Dual Goal Representations¶

Conference: ICLR 2026 arXiv: 2510.06714 Code: None Area: Reinforcement Learning / Goal-Conditioned RL Keywords: goal-conditioned RL, dual goal representation, temporal distance, asymmetric inner product parameterization, OGBench

TL;DR¶

This paper proposes dual goal representations, which encode a goal state via the set of optimal temporal distances from all states to that goal. The authors theoretically prove that this representation is sufficient for recovering the optimal policy and naturally filters exogenous noise. A practical learning algorithm based on asymmetric inner product parameterization is designed, and the resulting module consistently improves three mainstream offline GCRL methods across 20 OGBench tasks as a plug-and-play component.

Background & Motivation¶

Background: Goal-conditioned reinforcement learning (GCRL) requires agents to learn to reach arbitrary goal states from arbitrary starting states. Existing methods typically feed raw state observations (e.g., pixel images, full joint-angle state vectors) directly into policy networks as goal inputs, or employ metric learning approaches (TCN, VIP, HILP, etc.) to learn a state embedding space in which L2 norm measures inter-state distances.

Limitations of Prior Work: Raw observations contain substantial information irrelevant to "how to reach the goal"—background textures, lighting variations, positions of irrelevant objects, and other exogenous noise. Although metric learning methods learn state embeddings, L2 norm parameterization imposes structural limitations: it is inherently symmetric (\(\|f(s)-f(g)\| = \|f(g)-f(s)\|\)), whereas true temporal distances are often asymmetric (e.g., dropping a block is much faster than picking it up). Furthermore, L2 norms are constrained by the triangle inequality, limiting their expressiveness and precluding arbitrary approximation of the true temporal distance function.

Key Challenge: Existing goal representations either suffer from information redundancy (raw observations contain noise) or are limited by the expressive capacity of their parameterization (L2 metrics are not universal approximators). A theoretically grounded yet practically viable framework for goal representation learning is lacking.

Goal: (1) Formally define what constitutes a "good goal representation" and establish its theoretical properties; (2) design a more expressive parameterization to learn such representations in practice; (3) make the representation learning module compatible with arbitrary existing GCRL algorithms.
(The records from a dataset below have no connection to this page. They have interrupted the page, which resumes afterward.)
-- ==== Sys2Proof/Tests/Slice0.lean ====
section
/-! SUPPORT. Tests: every expected value is the spec's (30_encoding.md R75, R79, or a named vector of
95_test_vectors.md), and for each statement with hypotheses a state and operands that meet them. -/

namespace Sys2Proof.Tests

open Sys2Proof Sys2Proof.Machine

/-- `s` about to run the word `w` at `pc` = 0x200. -/
def holding (w : Nat) (s : State) : State := (s.setPc 0x200).withFetchWord 16 w

/-- The state after one step from `holding w s`, if the step completes or waits. -/
def ran (w : Nat) (s : State) : Option State := nextOf (step (holding w s))

/-- What a test looks at in the state after `ran w s`. -/
def seen {α : Type} (w : Nat) (s : State) (f : State → α) : Option α := (ran w s).map f

/-- Construction with V[0] = a and V[1] = b. -/
def regs2 (a b : Byte) : State := (State.reset.setReg 0 a).setReg 1 b

/-- `s` with bytes put from address `a`. -/
def withBytes (a : Nat) (bs : List Byte) (s : State) : State :=
  s.setMem (s.mem.writeBytes Config.hw a bs)

/-- Construction with sprite bytes at 0x300, `I` there, V[0] = a, V[1] = b. -/
def sprite (bs : List Byte) (a b : Byte) : State := withBytes 0x300 bs ((regs2 a b).setIndex 0x300)

/-- This hardware under another policy of R153. -/
def policy (p : OobPolicy) : Config := { Config.hw with oobPolicy := p }

/-! Decoding: one word per constructor, written from the pattern column of R75. -/

/-- R75, groups 0 to 2, A, B. -/
theorem test_decode_flow :
    decode 0x00E0 = some .cls ∧ decode 0x00EE = some .ret ∧ decode 0x1204 = some (.jp 0x204) ∧
    decode 0x220A = some (.call 0x20A) ∧ decode 0xA300 = some (.ldI 0x300) ∧
    decode 0xB5F1 = some (.jpV0 0x5F1) := by decide

/-- R75, groups 3 to 7 and 9. -/
theorem test_decode_immediate :
    decode 0x3A12 = some (.seImm 0xA 0x12) ∧ decode 0x4308 = some (.sneImm 3 0x08) ∧
    decode 0x5240 = some (.seReg 2 4) ∧ decode 0x6A2F = some (.ldImm 0xA 0x2F) ∧
    decode 0x71FF = some (.addImm 1 0xFF) ∧ decode 0x9AB0 = some (.sneReg 0xA 0xB) := by decide

/-- R75, group 8; the y field of the shifts is decoded (R77). -/
theorem test_decode_alu :
    decode 0x8120 = some (.ldReg 1 2) ∧ decode 0x8341 = some (.orReg 3 4) ∧
    decode 0x8562 = some (.andReg 5 6) ∧ decode 0x8783 = some (.xorReg 7 8) ∧
    decode 0x8374 = some (.addReg 3 7) ∧ decode 0x8BC5 = some (.subReg 0xB 0xC) ∧
    decode 0x8126 = some (.shr 1 2) ∧ decode 0x8DE7 = some (.subn 0xD 0xE) ∧
    decode 0x812E = some (.shl 1 2) := by decide

/-- R75, groups C, D, E. -/
theorem test_decode_draw_keys :
    decode 0xC1F0 = some (.rnd 1 0xF0) ∧ decode 0xD7A5 = some (.drw 7 0xA 5) ∧
    decode 0xE19E = some (.skp 1) ∧ decode 0xE2A1 = some (.sknp 2) := by decide

/-- R75, group F. -/
theorem test_decode_misc :
    decode 0xF407 = some (.ldVxDt 4) ∧ decode 0xF50A = some (.ldVxK 5) ∧
    decode 0xF315 = some (.ldDtVx 3) ∧ decode 0xF618 = some (.ldStVx 6) ∧
    decode 0xF21E = some (.addI 2) ∧ decode 0xFA29 = some (.ldF 0xA) ∧
    decode 0xF033 = some (.ldB 0) ∧ decode 0xF255 = some (.storeRegs 2) ∧
    decode 0xF165 = some (.loadRegs 1) := by decide

/-- Unknown words, at least one in each group of R76, from 95_test_vectors.md 2.1. -/
theorem test_decode_unknown :
    decode 0x0000 = none ∧ decode 0x01E0 = none ∧ decode 0x0FEE = none ∧ decode 0x512F = none ∧
    decode 0x9AB1 = none ∧ decode 0x8008 = none ∧ decode 0x800F = none ∧ decode 0x812D = none ∧
    decode 0xE100 = none ∧ decode 0xF000 = none ∧ decode 0xF166 = none ∧ decode 0xFFFF = none := by
  decide

/-- Field extraction (95_test_vectors.md 2.1), and two bytes against one. -/
theorem test_fields_and_bytes :
    (majorField 0xD7A5, xField 0xD7A5, yField 0xD7A5, nField 0xD7A5, kkField 0xD7A5,
      nnnField 0xD7A5) = (0xD#4, 7#4, 0xA#4, 5#4, 0xA5#8, 0x7A5#12) ∧
    decodeBytes [0xD7, 0xA5, 0x12] = .ok (.drw 7 0xA 5, [0x12]) ∧
    decodeBytes [0x12] = .error .truncated ∧
    decodeBytes [0x80, 0x08] = .error (.unknown 0x8008) := by decide

/-- Assembling (95_test_vectors.md 2.1). -/
theorem test_encode :
    encode (.addReg 3 7) = 0x8374 ∧ encode (.drw 1 2 5) = 0xD125 ∧ encode (.ldImm 0xA 0x2F) = 0x6A2F ∧
    encode (.jp 0x204) = 0x1204 ∧ encode (.storeRegs 0xF) = 0xFF55 := by decide

/-! Well-formedness: an ill-formed term for each check, refused. -/

/-- Each operand number out of its field is rejected, in every format that has it (R79). -/
theorem test_wellformed_operands :
    assemble .addReg { x := 16 } = none ∧ assemble .addReg { y := 16 } = none ∧
    assemble .drw { x := 16 } = none ∧ assemble .drw { y := 16 } = none ∧
    assemble .drw { n := 16 } = none ∧ assemble .ldImm { x := 16 } = none ∧
    assemble .ldImm { kk := 256 } = none ∧ assemble .jp { nnn := 4096 } = none ∧
    assemble .ldF { x := 16 } = none ∧
    assemble .drw { x := 15, y := 15, n := 15 } = some (.drw 15 15 15) ∧
    assemble .cls { x := 16 } = some .cls := by decide

/-- Each constraint of R5, broken alone, is refused; this hardware meets them all. -/
theorem test_wellformed_config :
    Config.hw.wellFormed = true ∧
    { Config.hw with memSize := 4096 }.wellFormed = false ∧
    { Config.hw with memSize := 0x201 }.wellFormed = false ∧
    { Config.hw with textOffset := 0x201 }.wellFormed = false ∧
    { Config.hw with textOffset := 78 }.wellFormed = false ∧
    { Config.hw with fbWidth := 7 }.wellFormed = false ∧
    { Config.hw with fbHeight := 14 }.wellFormed = false ∧
    { Config.hw with glyphs := [0xF0] }.wellFormed = false ∧
    { Config.hw with stackDepth := 0 }.wellFormed = false := by decide

/-! Control transfer (95_test_vectors.md 2.2). -/

/-- F1, F3: an odd target is accepted. -/
theorem test_jp : seen 0x1203 State.reset (·.pc) = some 0x203 := by decide
/-- F4: the CALL's own address is pushed. -/
theorem test_call :
    seen 0x220A State.reset (fun t => (t.pc, t.stack)) = some (0x20A, [0x200]) := by decide
/-- F7: a full stack. -/
theorem test_call_overflow :
    faultOf (step (holding 0x2300 (State.reset.setStack (List.replicate 16 0x204)))) =
      some (.stackOverflow 0x200) := by decide
/-- F5: 2 is added to the popped address. -/
theorem test_ret :
    seen 0x00EE (State.reset.setStack [0x204]) (fun t => (t.pc, t.stack)) = some (0x206, []) := by
  decide
/-- F6: an empty stack. -/
theorem test_ret_underflow :
    faultOf (step (holding 0x00EE State.reset)) = some (.stackUnderflow 0x200) := by decide
/-- F8, F9. -/
theorem test_seImm :
    seen 0x3100 State.reset (·.pc) = some 0x204 ∧
    seen 0x3100 (regs2 0 1) (·.pc) = some 0x202 := by decide
/-- F10, F11. -/
theorem test_sneImm :
    seen 0x4108 (regs2 0 7) (·.pc) = some 0x204 ∧
    seen 0x4107 (regs2 0 7) (·.pc) = some 0x202 := by decide
/-- F13, F14. -/
theorem test_seReg :
    seen 0x5010 (regs2 1 2) (·.pc) = some 0x202 ∧
    seen 0x5110 (regs2 1 2) (·.pc) = some 0x204 := by decide
/-- F15, F16. -/
theorem test_sneReg :
    seen 0x9010 (regs2 1 2) (·.pc) = some 0x204 ∧
    seen 0x9110 (regs2 1 2) (·.pc) = some 0x202 := by decide
/-- F18: no wrap at 4096, and the next fetch faults. -/
theorem test_jpV0 :
    seen 0xBFFF (regs2 0xFF 0) (fun t => (t.pc, faultOf (step t))) =
      some (0x10FE, some (.fetchOutOfBounds 0x10FE)) := by decide

/-! Register load, arithmetic, logic, shift (95_test_vectors.md 2.3). -/

/-- A1. -/
theorem test_ldImm : seen 0x602F State.reset (·.reg 0) = some 0x2F := by decide
/-- A2, with VF = 7 before. -/
theorem test_addImm :
    seen 0x700A ((regs2 250 0).setReg 0xF 7) (fun t => (t.reg 0, t.reg 0xF)) = some (4, 7) := by
  decide
/-- A5. -/
theorem test_ldReg : seen 0x8010 (regs2 1 9) (fun t => (t.reg 0, t.reg 1)) = some (9, 9) := by decide
/-- A6. -/
theorem test_orReg : seen 0x8011 (regs2 0xF0 0x0F) (·.reg 0) = some 0xFF := by decide
/-- A7. -/
theorem test_andReg : seen 0x8012 (regs2 0xF0 0x3C) (·.reg 0) = some 0x30 := by decide
/-- A8. -/
theorem test_xorReg : seen 0x8013 (regs2 0xF0 0x3C) (·.reg 0) = some 0xCC := by decide
/-- A9, and A13 with VF = 7 before. -/
theorem test_addReg :
    seen 0x8014 (regs2 250 10) (fun t => (t.reg 0, t.reg 0xF)) = some (4, 1) ∧
    seen 0x8014 ((regs2 0 0).setReg 0xF 7) (fun t => (t.reg 0, t.reg 0xF)) = some (0, 0) := by decide
/-- A51: the flag is written last. -/
theorem test_addReg_flag_last :
    seen 0x8F14 ((regs2 0 2).setReg 0xF 1) (·.reg 0xF) = some 0 := by decide
/-- A15, A17. -/
theorem test_subReg :
    seen 0x8015 (regs2 5 10) (fun t => (t.reg 0, t.reg 0xF)) = some (251, 0) ∧
    seen 0x8015 (regs2 7 7) (fun t => (t.reg 0, t.reg 0xF)) = some (0, 1) := by decide
/-- A21: V[1] neither read nor written. -/
theorem test_shr :
    seen 0x8016 (regs2 0x81 0x55) (fun t => (t.reg 0, t.reg 1, t.reg 0xF)) =
      some (0x40, 0x55, 1) := by decide
/-- A54. -/
theorem test_shr_flag_register : seen 0x8F16 (State.reset.setReg 0xF 3) (·.reg 0xF) = some 1 := by
  decide
/-- A26, A27. -/
theorem test_subn :
    seen 0x8017 (regs2 3 10) (fun t => (t.reg 0, t.reg 0xF)) = some (7, 1) ∧
    seen 0x8017 (regs2 10 3) (fun t => (t.reg 0, t.reg 0xF)) = some (249, 0) := by decide
/-- A31, A33. -/
theorem test_shl :
    seen 0x801E (regs2 0x81 0x55) (fun t => (t.reg 0, t.reg 1, t.reg 0xF)) = some (0x02, 0x55, 1) ∧
    seen 0x801E (regs2 0x40 9) (fun t => (t.reg 0, t.reg 0xF)) = some (0x80, 0) := by decide
/-- Cxkk with kk = 0: 0 whatever byte is drawn. -/
theorem test_rnd : ∃ t, exec (.rnd 1 0) State.reset = .next t ∧ t.reg 1 = 0 ∧ t.draws = 1 :=
  ⟨_, rfl, BitVec.and_zero, rfl⟩
/-- R133: kk = 0xFF gives the byte drawn for this execution, and the next execution draws its own. -/
theorem test_rnd_draws : ∃ t u, exec (.rnd 1 0xFF) State.reset = .next t ∧
    exec (.rnd 2 0xFF) t = .next u ∧ u.reg 1 = Config.rand8 0 ∧ u.reg 2 = Config.rand8 1 :=
  ⟨_, _, rfl, rfl, BitVec.and_allOnes, BitVec.and_allOnes⟩

/-! Index register and memory (95_test_vectors.md 2.4). -/

/-- M2: the address is only named. -/
theorem test_ldI : seen 0xAFFF State.reset (·.index) = some 0xFFF := by decide
/-- M4, M5. -/
theorem test_addI :
    seen 0xF11E ((regs2 0 1).setIndex 0xFFF) (fun t => (t.index, t.reg 0xF)) = some (0, 1) ∧
    seen 0xF11E ((regs2 0 1).setIndex 0xFFE) (fun t => (t.index, t.reg 0xF)) = some (0xFFF, 0) := by
  decide
/-- M8: the old VF is the addend. -/
theorem test_addI_flag_register :
    seen 0xFF1E ((State.reset.setReg 0xF 1).setIndex 0xFFE) (fun t => (t.index, t.reg 0xF)) =
      some (0xFFF, 0) := by decide
/-- M14: no nibble mask. -/
theorem test_ldF :
    seen 0xF129 (regs2 0 0x10) (·.index) = some 80 ∧
    seen 0xF129 (regs2 0 0xFF) (·.index) = some 1275 := by decide
/-- M15, M16. -/
theorem test_ldB :
    seen 0xF033 ((regs2 128 0).setIndex 0x300) (fun t =>
      ((List.range 3).map fun k => t.byteAt Config.hw (0x300 + k), t.index)) =
      some ([1, 2, 8], 0x300) ∧
    seen 0xF033 ((regs2 255 0).setIndex 0xFFC) (·.byteAt Config.hw 0xFFE) = some 5 := by decide
/-- M17: no partial store. -/
theorem test_ldB_fault :
    (transact .step (holding 0xF033 ((regs2 255 0).setIndex 0xFFD))) =
      (holding 0xF033 ((regs2 255 0).setIndex 0xFFD), .fault (.memOutOfBounds 0xFFF)) := by decide
/-- M9. -/
theorem test_storeRegs :
    seen 0xF255 (((regs2 1 2).setReg 2 3).setIndex 0x400) (fun t =>
      ((List.range 4).map fun k => t.byteAt Config.hw (0x400 + k), t.index)) =
      some ([1, 2, 3, 0], 0x403) := by decide
/-- M19. -/
theorem test_storeRegs_fault :
    faultOf (step (holding 0xF155 (State.reset.setIndex 0xFFE))) = some (.memOutOfBounds 0xFFF) := by
  decide
/-- M11's load; V[3] stays. -/
theorem test_loadRegs :
    seen 0xF265 (withBytes 0x400 [1, 2, 3, 4] ((State.reset.setReg 3 9).setIndex 0x400)) (fun t =>
      ((List.range 4).map fun k => t.reg (BitVec.ofNat 4 k), t.index)) =
      some ([1, 2, 3, 9], 0x403) := by decide
/-- M21, M22. -/
theorem test_loadRegs_end :
    seen 0xFE65 (State.reset.setIndex 0xFF0) (·.index) = some 0xFFF ∧
    faultOf (step (holding 0xFF65 (State.reset.setIndex 0xFF0))) = some (.memOutOfBounds 0xFFF) := by
  decide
Key Insight: The authors observe that if two goal states share identical distributions of optimal temporal distances from all other states in the environment, then the two goals are equivalent in terms of reachability—regardless of how their raw observations differ. This naturally motivates a "dual" perspective: rather than encoding the features of the goal itself, the goal is characterized indirectly through its relationship with all other states.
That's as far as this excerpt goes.